Гвардейцы повиновались. Сам же Квинт Эмилий остался стоять у двери в зал заседаний Сената, пребывая наедине со своей тенью и своими мыслями.

XIV. Послание Юлии

Из Рима – в Карнунт, Верхняя Паннония Февраль 193 г.

Гален смотрел по сторонам, сидя в повозке. Перед ним ехали рабы и вольноотпущенники Септимия Севера, которых Юлия приставила к Галену. За повозкой следовали вооруженные вольноотпущенники, много лет служившие греку.

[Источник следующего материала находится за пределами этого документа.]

-- ==== Sys2Proof/Word.lean ====
section
/-! DEFINITION. The word types of the CORE (spec 00_scope.md R7, R10): bytes, 16-bit words, 12-bit addresses, nibbles. -/

namespace Sys2Proof

/-- A byte of memory, a general register or a timer (R7). -/
abbrev Byte := BitVec 8

/-- A 16-bit word: the opcode, I, PC, a stack entry (R7). -/
abbrev Word := BitVec 16

/-- A 12-bit immediate or address, NNN (R72). -/
abbrev Addr := BitVec 12

/-- A 4-bit field of the opcode: X, Y, N, or a key index (R72). -/
abbrev Nibble := BitVec 4

/-- One bit as a byte, 0 or 1: how VF receives a flag (R21). -/
def boolByte (b : Bool) : Byte := if b then 1 else 0

end Sys2Proof
end

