-- ==== Sys2Proof/Machine/Ops.lean ====
section
/-! DEFINITION. The named operations over registers, memory, stack and fault record (spec 00_scope.md R11, 10_state.md
R20 to R38, 20_memory.md R50 to R58, 40_execution_cycle.md R95 to R99, 60_exceptions.md R201). -/

namespace Sys2Proof.Machine

/-- How a step's outcome answers. -/
abbrev Result := Host.Outcome State Fault Refusal

/-- Goes on with the next state, if there is one. -/
def Result.andThen (o : Result) (k : State → Result) : Result :=
  match o with
  | .next s => k s
  | .fault r => .fault r
  | .refused r => .refused r

/-! ## Memory -/

/-- What a byte reads as that nothing has written since reset: the font at 0x000 to 0x04F, glyph d at 5·d to 5·d + 4
(R55, R56), and 0 elsewhere (R41). -/
def resetByte (font : Font) (a : Nat) : Byte :=
  if h : a < 80 then (font[a / 5]'(by omega))[a % 5]'(by omega) else 0

/-- The byte listed for an address. -/
def Memory.lookup : Memory → Nat → Option Byte
  | [], _ => none
  | c :: m, a => if c.1 = a then some c.2 else Memory.lookup m a

/-- The list after byte `b` is put at address `a`, where an unlisted `a` reads as `d`; it keeps the canonical form. -/
def Memory.insert (d : Byte) : Memory → Nat → Byte → Memory
  | [], a, b => if b = d then [] else [(a, b)]
  | c :: m, a, b =>
    if a < c.1 then (if b = d then c :: m else (a, b) :: c :: m)
    else if a = c.1 then (if b = d then m else (a, b) :: m)
    else c :: Memory.insert d m a b

/-- The canonical form: addresses of M, strictly rising, and no entry equal to what its address reads as unlisted. -/
def Memory.wf (font : Font) : Memory → Bool
  | [] => true
  | c :: m => decide (c.1 < 4096) && c.2 != resetByte font c.1 && m.all (fun e => decide (c.1 < e.1)) && Memory.wf font m

/-- `MemRead(a, 1)`: the byte M[a mod 4096] (R11, R51). Never faults and changes nothing (R58). -/
def readByte (s : State) (a : Nat) : Byte :=
  (Memory.lookup s.mem (a % 4096)).getD (resetByte s.cfg.font (a % 4096))

/-- `MemWrite(a, 1, b)`: M[a mod 4096] becomes `b`, and nothing else changes (R11, R51, R58). -/
def writeByte (s : State) (a : Nat) (b : Byte) : State :=
  { s with mem := Memory.insert (resetByte s.cfg.font (a % 4096)) s.mem (a % 4096) b }

/-- The bytes at `a`, `a + 1`, …, `n` of them (R61). -/
def readBytes (s : State) (a n : Nat) : List Byte := (List.range n).map fun k => readByte s (a + k)

/-- Bytes written at `a`, `a + 1`, … in ascending order (R61). -/
def writeBytes (s : State) (a : Nat) : List Byte → State
  | [] => s
  | b :: bs => writeBytes (writeByte s a b) (a + 1) bs

/-- `load(image)`: the host's port for the program image, before the first tick (R13, R222; log entry 13). -/
def loadImage (s : State) (image : List Byte) : State := writeBytes s 0x200 image

/-! ## Registers -/

/-- V[x] (R20). -/
def getV (s : State) (x : RegIdx) : Byte := s.v[x.toNat]'x.isLt

/-- V[x] becomes `b` (R20). -/
def setV (s : State) (x : RegIdx) (b : Byte) : State := { s with v := s.v.set x.toNat b x.isLt }

/-- V[k], V[k + 1], … become the bytes in turn; bytes past V[15] have no register and are not written (FX65 has none). -/
def setRegsFrom (s : State) (k : Nat) : List Byte → State
  | [] => s
  | b :: bs => setRegsFrom (if k < 16 then setV s (BitVec.ofNat 4 k) b else s) (k + 1) bs

/-- I becomes `w` (R23). -/
def setIndex (s : State) (w : Word) : State := { s with index := w }

/-- G becomes `g` (R33). -/
def setGrid (s : State) (g : Grid) : State := { s with grid := g }

/-- DT becomes `b` (R31). -/
def setDt (s : State) (b : Byte) : State := { s with dt := b }

/-- ST becomes `b` (R32). -/
def setSt (s : State) (b : Byte) : State := { s with st := b }

/-- The level of key `k` as sampled at the start of the tick (R11, R34). -/
def keyDown (s : State) (k : Nibble) : Bool := s.keys.getLsbD k.toNat

/-! ## The program counter -/

/-- PC becomes `a mod 4096` (R24). -/
def setPc (s : State) (a : Nat) : State := { s with pc := BitVec.ofNat 16 (a % 4096) }

/-- The sequential advance over one word (R95). -/
def advance (s : State) : State := setPc s (s.pc.toNat + 2)

/-- A skip: when the predicate holds, PC goes over one more word (R97). -/
def skipIf (c : Bool) (s : State) : State := if c then setPc s (s.pc.toNat + 2) else s

/-- PC becomes exactly `w`: the targets of JP and CALL, and the popped value of RET as it is (R112 to R114; DEDUCED,
safe, log entry 9: each is below 4096 in every reachable state, as R24 asks). -/
def jumpTo (s : State) (w : Word) : State := { s with pc := w }

/-! ## The stack -/

/-- `Push(w)` where there is room: S[SP] becomes `w` and SP goes up (R29). None where SP is 16 or more. -/
def push (s : State) (w : Word) : Option State :=
  if h : s.sp.toNat < 16 then some { s with stack := s.stack.set s.sp.toNat w h, sp := s.sp + 1 } else none

/-- `Pop()` where there is an entry: SP goes down and S[SP] is the value (R30); the entry keeps its value. None where
SP is 0 or above 16. -/
def pop (s : State) : Option (Word × State) :=
  if h : 1 ≤ s.sp.toNat ∧ s.sp.toNat ≤ 16 then some (s.stack[s.sp.toNat - 1]'(by omega), { s with sp := s.sp - 1 }) else none

/-! ## Faults (R99, R201) and the other statuses -/

/-- `raise Fault(kind)`: status becomes FAULT and the record is written; nothing else changes (R99, R201). This is the
CORE's whole exception entry, and there is no return from it (R200, R210). -/
def raiseFault (kind : FaultKind) (pc op : Word) (s : State) : State :=
  { s with status := .fault, faultKind := kind, faultPc := pc, faultOpcode := op }

/-- How CALL and RET end without a stack entry: the CORE's fault at the limit the rule names (R29, R30), with PC still
the instruction's own address; past it (SP above 16) there is no rule, and the model stops (log entry 8). -/
def stackStop (atLimit : Bool) (kind : FaultKind) (op : Word) (s : State) : Result :=
  if atLimit then .next (raiseFault kind s.pc op s) else .fault .stackDepthOutOfRange

/-- One draw is taken (R9). -/
def takeDraw (s : State) : State := { s with draws := s.draws + 1 }

/-- The optional `sys_event` pulse (R16, R110; log entry 10). -/
def pulseSysEvent (s : State) : State := if s.cfg.sysEvent then { s with sysPulses := s.sysPulses + 1 } else s

/-- The number of `status` on the output port (R36). -/
def statusCode : Status → BitVec 2
  | .run => 0
  | .waitKey => 1
  | .fault => 2
  | .stopped => 3

/-- The number of `fault_kind` on the output port (R37, R202). -/
def faultCode : FaultKind → BitVec 3
  | .none => 0
  | .stackOverflow => 1
  | .stackUnderflow => 2
  | .illegalInstruction => 3
  | .hostUnavailable => 4

end Sys2Proof.Machine
end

Они отправились вместе с ним из чувства долга и ради собственной безопасности: находиться рядом со знаменитым врачом было куда спокойнее, чем трудиться в полях или выполнять повеления своенравного и жестокого хозяина.

Как и предполагала Юлия, теперь, после воцарения Пертинакса, преторианцы не стали препятствовать отъезду Галена. Миновав городские ворота, врач и его сопровождающие устремились на север, в Аримин[16] на адриатическом побережье. На следующий день они въехали в многолюдную Равенну: там был крупный порт, где стояло множество судов императорского флота. Задержавшись в этом городе всего лишь на ночь, чтобы пополнить припасы, они продолжили путь, по-прежнему направляясь на север.

Следующими остановками были Аквилия и Вирун[17] в провинции Норик[18]. Навстречу попадались небольшие повозки, которые перевозили драгоценное оранжевое золото, поступавшее из далеких стран, – янтарь. Этот путь издавна именовали «янтарным».

В Паннонии все чаще начали попадаться вооруженные стражники. Приходилось то и дело объяснять, что они везут важное послание для самого наместника Септимия Севера. Имя Юлии Домны в этих краях действовало куда лучше, чем пропуск, выданный императором. Чиновники сразу понимали, что едет супруга самого наместника.

Внезапно вольноотпущенники, ехавшие впереди, остановились.

Гален не понимал, в чем дело.

Наконец они тронулись, но очень медленно. Вскоре доктор увидел, что на повороте дороги лежит груда трупов. Множество солдат из паннонских легионов рылись в этой страшной куче. Стало ясно, что тут случилась небольшая стычка. Павшие воины охраняли закрытую повозку, которая, судя по всему, везла очень ценный груз. Легионеры, подчинявшиеся наместнику Верхней Паннонии, превосходили их числом и одержали верх. На некоторых из погибших были необычные одежды. Гален не знал, кто это: германцы, маркоманы или роксоланы с верховьев Данубия. Скорее всего, последние.

– Что случилось? – спросил он одного из вольноотпущенников Юлии Домны.

– Не знаю и не осмеливаюсь спрашивать, – тихо ответил тот. – Нас узнали, нам позволили проехать. Остальное меня не тревожит.

Врач удовлетворился этим ответом. Задавать вопросы, похоже, было неблагоразумно.

Они продолжили двигаться к столице Верхней Паннонии. Гален, сидевший с обеспокоенным видом, позволил себе оглянуться. Эти трупы, эта яростная битва легионеров с легионерами, в которой одни оборонялись, а другие нападали, казалась предвестием того, что ждало его и всех римлян. Наступали трудные времена не только для Рима, но и для остальной империи. Гален хорошо умел распознавать начало войны. Он зал, как это бывает: небольшое, но кровавое сражение, за ним – другое, более крупное, и так далее. Легионеры и варвары входят в раж, одна долина за другой заполняются телами убитых и раненых. И посреди этого безумия всем требуются его услуги.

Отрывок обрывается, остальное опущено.